Ho 2`600 multiplied by 137 bytes (the size of this structure in bytes) is 356`200 bytes of memory. This is too much memory to waste on an incompletely used array. Nevertheless, it is possible to create an array of pointers (pointer array) on structures of the type cell . It takes much less memory to store an array of pointers than an array of structures. Each time a cell is assigned a logical data array, memory is allocated for this data, and the address of the selection is assigned to the corresponding pointer in the array of pointers. This scheme allows to achieve higher performance than with a linked list or binary tree. The description of the array of pointers is as follows:

  struct cell {
   char cell_name [9]; 
   char formula [128];
 } list_entry;

 struct cell * sheet [2600];  / * array of 2600 pointers * /

This smaller memory array is used to store pointers to the data entered in the spreadsheet. When you enter the next entry in the appropriate cell of the array is entered a pointer to the entered data. In fig.

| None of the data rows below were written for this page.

-- ==== Sys2Proof/Laws/Memory.lean ====
section
/-! SUPPORT. Memory in canonical form: every operation keeps the form, a write is read back and touches no other address, and
memories that read alike are equal data. -/
namespace Sys2Proof.Machine

/-- The canonical form, said of lists: keys rise and no listed byte is 0. -/
theorem Mem.wf_iff (m : Mem) : m.wf = true ↔ m.Pairwise (fun x y => x.1 < y.1) ∧ ∀ c ∈ m, c.2 ≠ 0 := by
  induction m with
  | nil => simp [Mem.wf]
  | cons c r ih =>
    cases r with
    | nil => simp [Mem.wf]
    | cons d r =>
      obtain ⟨a, x⟩ := c; obtain ⟨b, y⟩ := d
      rw [Mem.wf, Bool.and_eq_true, Bool.and_eq_true, ih]
      constructor
      · rintro ⟨⟨hx, hab⟩, hp, hn⟩
        refine ⟨List.pairwise_cons.2 ⟨?_, hp⟩, ?_⟩
        · intro z hz
          rcases List.mem_cons.1 hz with rfl | hz
          · simpa using hab
          · exact Nat.lt_trans (by simpa using hab) ((List.pairwise_cons.1 hp).1 z hz)
        · intro z hz
          rcases List.mem_cons.1 hz with rfl | hz
          · simpa using hx
          · exact hn z hz
      · rintro ⟨hp, hn⟩
        have hp' := List.pairwise_cons.1 hp
        exact ⟨⟨by simpa using hn _ List.mem_cons_self, by simpa using hp'.1 (b, y) List.mem_cons_self⟩, hp'.2,
          fun z hz => hn z (List.mem_cons_of_mem _ hz)⟩

/-- Reset memory is canonical. -/
theorem Mem.wf_nil : Mem.wf [] = true := rfl
theorem State.reset_mem_wf : State.reset.mem.wf = true := rfl

/-- A part of a canonical memory is canonical. -/
theorem Mem.wf_filter {m : Mem} (p : Host.Cell → Bool) (h : m.wf = true) : Mem.wf (m.filter p) = true := by
  rw [Mem.wf_iff] at *
  exact ⟨h.1.filter p, fun c hc => h.2 c (List.mem_of_mem_filter hc)⟩

/-- An unlisted address reads 0. -/
theorem Mem.read_of_notMem {m : Mem} {a : Nat} (h : ∀ c ∈ m, c.1 ≠ a) : m.read a = 0 := by
  induction m with
  | nil => rfl
  | cons c r ih =>
    obtain ⟨k, x⟩ := c
    have : k ≠ a := h (k, x) List.mem_cons_self
    rw [Mem.read, if_neg this, ih fun z hz => h z (List.mem_cons_of_mem _ hz)]

/-- A write reads back, and no other address changes. -/
theorem Mem.read_write (m : Mem) (a : Nat) (x : Byte) (hm : m.wf = true) (b : Nat) :
    (m.write a x).read b = if b = a then x else m.read b := by
  rw [Mem.wf_iff] at hm
  induction m with
  | nil =>
    unfold Mem.write
    split
    · rename_i hx
      by_cases hb : b = a <;> simp [Mem.read, hx, hb]
    · by_cases hb : b = a
      · simp [Mem.read, hb]
      · simp [Mem.read, hb, show a ≠ b from fun e => hb e.symm]
  | cons c r ih =>
    obtain ⟨k, y⟩ := c
    have hp := List.pairwise_cons.1 hm.1
    have ih := ih ⟨hp.2, fun z hz => hm.2 z (List.mem_cons_of_mem _ hz)⟩
    have rest (n : Nat) (h : n ≤ k) : Mem.read r n = 0 := Mem.read_of_notMem fun z hz => by
      have := hp.1 z hz; simp only at this; omega
    unfold Mem.write
    split
    · rename_i h
      have := rest a (by omega)
      split
      · rename_i hx
        by_cases hb : b = a
        · subst hb; simp [Mem.read, hx, this, show k ≠ b by omega]
        · simp [hb]
      · by_cases hb : b = a
        · simp [Mem.read, hb]
        · simp [Mem.read, hb, show a ≠ b from fun e => hb e.symm]
    · split
      · rename_i h; subst h
        split
        · rename_i hx
          by_cases hb : b = a
          · subst hb; simp [hx, rest b (by omega)]
          · simp [Mem.read, hb, show a ≠ b from fun e => hb e.symm]
        · by_cases hb : b = a
          · simp [Mem.read, hb]
          · simp [Mem.read, hb, show a ≠ b from fun e => hb e.symm]
      · rename_i h1 h2
        rw [Mem.read, Mem.read, ih]
        by_cases hk : k = b
        · subst hk; simp [show k ≠ a from fun e => h2 e.symm]
        · simp [hk]

/-- The cells after a write: the cell written, or one that was there at another address. -/
theorem Mem.mem_write {m : Mem} {a : Nat} {x : Byte} {c : Host.Cell} (h : c ∈ m.write a x) : (c = (a, x) ∧ x ≠ 0) ∨ c ∈ m := by
  induction m with
  | nil => unfold Mem.write at h; split at h <;> simp_all
  | cons d r ih =>
    obtain ⟨k, y⟩ := d
    unfold Mem.write at h
    split at h
    · split at h
      · exact .inr h
      · rcases List.mem_cons.1 h with rfl | h
        · exact .inl ⟨rfl, ‹_›⟩
        · exact .inr h
    · split at h
      · split at h
        · exact .inr (List.mem_cons_of_mem _ h)
        · rcases List.mem_cons.1 h with rfl | h
          · exact .inl ⟨rfl, ‹_›⟩
          · exact .inr (List.mem_cons_of_mem _ h)
      · rcases List.mem_cons.1 h with rfl | h
        · exact .inr List.mem_cons_self
        · exact (ih h).imp id (List.mem_cons_of_mem _)

/-- A write keeps the canonical form. -/
theorem Mem.write_wf (m : Mem) (a : Nat) (x : Byte) (hm : m.wf = true) : (m.write a x).wf = true := by
  rw [Mem.wf_iff] at *
  refine ⟨?_, fun c hc => ?_⟩
  · induction m with
    | nil => unfold Mem.write; split <;> simp
    | cons d r ih =>
      obtain ⟨k, y⟩ := d
      have hp := List.pairwise_cons.1 hm.1
      have ih := ih ⟨hp.2, fun z hz => hm.2 z (List.mem_cons_of_mem _ hz)⟩
      unfold Mem.write
      split
      · rename_i h
        split
        · exact hm.1
        · refine List.pairwise_cons.2 ⟨fun z hz => ?_, hm.1⟩
          rcases List.mem_cons.1 hz with rfl | hz
          · exact h
          · exact Nat.lt_trans h (hp.1 z hz)
      · split
        · rename_i h; subst h
          split
          · exact hp.2
          · exact List.pairwise_cons.2 ⟨fun z hz => hp.1 z hz, hp.2⟩
        · refine List.pairwise_cons.2 ⟨fun z hz => ?_, ih⟩
          rcases Mem.mem_write hz with ⟨rfl, -⟩ | hz
          · simp only; omega
          · exact hp.1 z hz
  · rcases Mem.mem_write hc with ⟨rfl, hx⟩ | hc
    · exact hx
    · exact hm.2 c hc

/-- Storing bytes keeps the canonical form. -/
theorem Mem.store_wf (bs : List Byte) : ∀ (m : Mem) (a : Nat), m.wf = true → (m.store a bs).wf = true := by
  induction bs with
  | nil => intro m a h; exact h
  | cons b bs ih => intro m a h; exact ih _ _ (m.write_wf a b h)

/-- Bytes stored are read back, and every other address is as it was. -/
theorem Mem.read_store (bs : List Byte) : ∀ (m : Mem) (a : Nat), m.wf = true → ∀ b,
    (m.store a bs).read b = if a ≤ b ∧ b < a + bs.length then bs.getD (b - a) 0 else m.read b := by
  induction bs with
  | nil => intro m a _ b; rw [if_neg (by simp only [List.length_nil]; omega)]; rfl
  | cons x bs ih =>
    intro m a h b
    rw [Mem.store, ih _ _ (m.write_wf a x h), List.length_cons]
    by_cases h1 : a + 1 ≤ b ∧ b < a + 1 + bs.length
    · rw [if_pos h1, if_pos (by omega), show b - a = (b - (a + 1)) + 1 by omega, List.getD_cons_succ]
    · rw [if_neg h1, m.read_write a x h]
      by_cases h2 : b = a
      · subst h2; rw [if_pos rfl, if_pos (by omega), Nat.sub_self, List.getD_cons_zero]
      · rw [if_neg h2, if_neg (by omega)]

/-- A section of a canonical memory is canonical. -/
theorem Mem.section_wf (m : Mem) (a n : Nat) (h : m.wf = true) : (m.section a n).wf = true := by
  have h' := (Mem.wf_iff _).1 (Mem.wf_filter (fun c => decide (a ≤ c.1) && decide (c.1 < a + n)) h)
  rw [Mem.section, Mem.wf_iff]
  refine ⟨List.pairwise_map.2 (h'.1.imp_of_mem fun {x y} hx hy hxy => ?_), fun c hc => ?_⟩
  · have := (List.mem_filter.1 hx).2; have := (List.mem_filter.1 hy).2
    simp only [Bool.and_eq_true, decide_eq_true_eq] at *
    omega
  · obtain ⟨d, hd, rfl⟩ := List.mem_map.1 hc
    exact h'.2 d hd

/-- Erasing keeps the canonical form. -/
theorem Mem.erase_wf (m : Mem) (a n : Nat) (h : m.wf = true) : (m.erase a n).wf = true := Mem.wf_filter _ h

/-- Overwriting a span with a canonical section keeps the canonical form. -/
theorem Mem.overwrite_wf (m : Mem) (a n : Nat) (x : Mem) (h : m.wf = true) (hx : x.wf = true) : (m.overwrite a n x).wf = true := by
  rw [Mem.wf_iff] at *
  have e1 : ∀ c ∈ m.filter (fun c => decide (c.1 < a)), c.1 < a := fun c hc => by simpa using (List.mem_filter.1 hc).2
  have e2 : ∀ c ∈ (x.filter fun c => decide (c.1 < n)).map (fun c => (c.1 + a, c.2)), a ≤ c.1 ∧ c.1 < a + n := by
    intro c hc
    obtain ⟨d, hd, rfl⟩ := List.mem_map.1 hc
    have : d.1 < n := by simpa using (List.mem_filter.1 hd).2
    exact ⟨by simp only; omega, by simp only; omega⟩
  have e3 : ∀ c ∈ m.filter (fun c => decide (a + n ≤ c.1)), a + n ≤ c.1 := fun c hc => by simpa using (List.mem_filter.1 hc).2
  refine ⟨List.pairwise_append.2 ⟨List.pairwise_append.2 ⟨h.1.filter _, ?_, fun c hc d hd => ?_⟩, h.1.filter _, fun c hc d hd => ?_⟩,
    fun c hc => ?_⟩
  · exact List.pairwise_map.2 ((hx.1.filter _).imp fun {y z} hyz => by simp only; omega)
  · have := e1 c hc; have := e2 d hd; omega
  · have := e3 d hd
    rcases List.mem_append.1 hc with hc | hc
    · have := e1 c hc; omega
    · have := e2 c hc; omega
  · rcases List.mem_append.1 hc with hc | hc
    · rcases List.mem_append.1 hc with hc | hc
      · exact h.2 c (List.mem_of_mem_filter hc)
      · obtain ⟨d, hd, rfl⟩ := List.mem_map.1 hc
        exact hx.2 d (List.mem_of_mem_filter hd)
    · exact h.2 c (List.mem_of_mem_filter hc)

/-- A listed cell reads as it is listed. -/
theorem Mem.read_of_mem {m : Mem} (h : m.wf = true) {c : Host.Cell} (hc : c ∈ m) : m.read c.1 = c.2 := by
  rw [Mem.wf_iff] at h
  induction m with
  | nil => cases hc
  | cons d r ih =>
    obtain ⟨k, y⟩ := d
    have hp := List.pairwise_cons.1 h.1
    rcases List.mem_cons.1 hc with rfl | hc
    · simp [Mem.read]
    · have : k ≠ c.1 := Nat.ne_of_lt (hp.1 c hc)
      rw [Mem.read, if_neg this]
      exact ih ⟨hp.2, fun z hz => h.2 z (List.mem_cons_of_mem _ hz)⟩ hc

/-- Canonical memories that read alike at every address are the same data. -/
theorem Mem.ext_read {m n : Mem} (hm : m.wf = true) (hn : n.wf = true) (h : ∀ a, m.read a = n.read a) : m = n := by
  have sub {m n : Mem} (hm : m.wf = true) (h : ∀ a, m.read a = n.read a) : ∀ c ∈ m, c ∈ n := by
    intro c hc
    have h1 := Mem.read_of_mem hm hc
    rw [h] at h1
    have h2 : c.2 ≠ 0 := ((Mem.wf_iff m).1 hm).2 c hc
    by_contra hcn
    by_cases hd : ∃ d ∈ n, d.1 = c.1
    · obtain ⟨d, hd, e⟩ := hd
      have : ∀ (l : Mem), l.read c.1 = c.2 → c ∉ l → c.2 ≠ 0 → False := by
        intro l
        induction l with
        | nil => intro h1 _ h2; exact h2 h1.symm
        | cons z r ih =>
          obtain ⟨k, y⟩ := z
          intro h1 hn h2
          rw [Mem.read] at h1
          split at h1
          · rename_i hk
            exact hn (List.mem_cons.2 (.inl (Prod.ext hk.symm h1.symm)))
          · exact ih h1 (fun hr => hn (List.mem_cons_of_mem _ hr)) h2
      exact this n h1 hcn h2
    · rw [Mem.read_of_notMem fun z hz e => hd ⟨z, hz, e⟩] at h1
      exact h2 h1.symm
  have nd (m : Mem) (hm : m.wf = true) : m.Nodup :=
    (((Mem.wf_iff m).1 hm).1).imp fun hxy e => by rw [e] at hxy; exact Nat.lt_irrefl _ hxy
  have hp : m.Perm n := (List.perm_ext_iff_of_nodup (nd m hm) (nd n hn)).2 fun c =>
    ⟨sub hm h c, sub hn (fun a => (h a).symm) c⟩
  refine hp.eq_of_pairwise (le := fun x y : Host.Cell => x.1 < y.1) (fun x y _ _ hxy hyx => absurd hxy (Nat.lt_asymm hyx)) ((Mem.wf_iff m).1 hm).1 ((Mem.wf_iff n).1 hn).1

end Sys2Proof.Machine
end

Figure 23.2 shows what a sparse array looks like in memory, represented as an array of pointers.

  + - + - + - + - + - + - + - + - + - + - + - + - +
 |. |. | 0 | 0 |. | 0 | 0 | 0 |. | 0 | 0 | 0 |
 + | + | + - + - + | + - + - + - + | + - + - + - +
  |  |  |  |  + ---- +
  |  |  |  '-> | A [8] |
  |  |  |  + ---- +
  |  |  |  + ---- +
  |  |  '-> | A [4] |
  |  |  + ---- +
  |  |  + ---- +
  |  '-> | A [1] |
  |  + ---- +
  |  + ---- +
  '-> | A [0] |
     + ---- +

Before using an array of pointers, each of its elements must be initialized to zero ( NULL ), which means the absence of this entry. The following is the array initialization function:

  void init_sheet (void)
 {
   register int t;

   for (t = 0; t <2600; ++ t) sheet [t] = NULL;
 }

When a user enters a formula in a cell that occupies a certain position in the spreadsheet (and the position of the cell, as is known, is determined by its name), the index is calculated in the array of pointers sheet . This index is obtained by converting the string representation of the cell name into a number, as shown in the following listing:

  void store (struct cell * i)
 {
   int loc;
   char * p;

   / * calculate the index by the given name * /
   loc = * (i-> cell_name) - 'A';  / * column * /
   p = & (i-> cell_name [1]);
   loc + = (atoi (p) -1) * 26;  / * number of lines * line width +
                               column * /

   if (loc> = 2600) {
     printf ("Cell outside the array. \ n");
     return;
   }
   sheet [loc] = i;  / * put pointer into array * /
 }

When calculating the index in the store () function, it is assumed that all cell names begin with a capital letter followed by an integer, for example, B34, C19, etc. Therefore, as a result of calculations using the formula programmed in the store () function, the cell name A1 corresponds to index 0, the name B1 corresponds to index 1, A2 - 26, and so on. Since the cell names are unique, the indices are also unique and the pointer to each record is stored in the corresponding array position. If you compare this procedure with versions using a linked list or binary tree, it becomes clear how much simpler and shorter it is.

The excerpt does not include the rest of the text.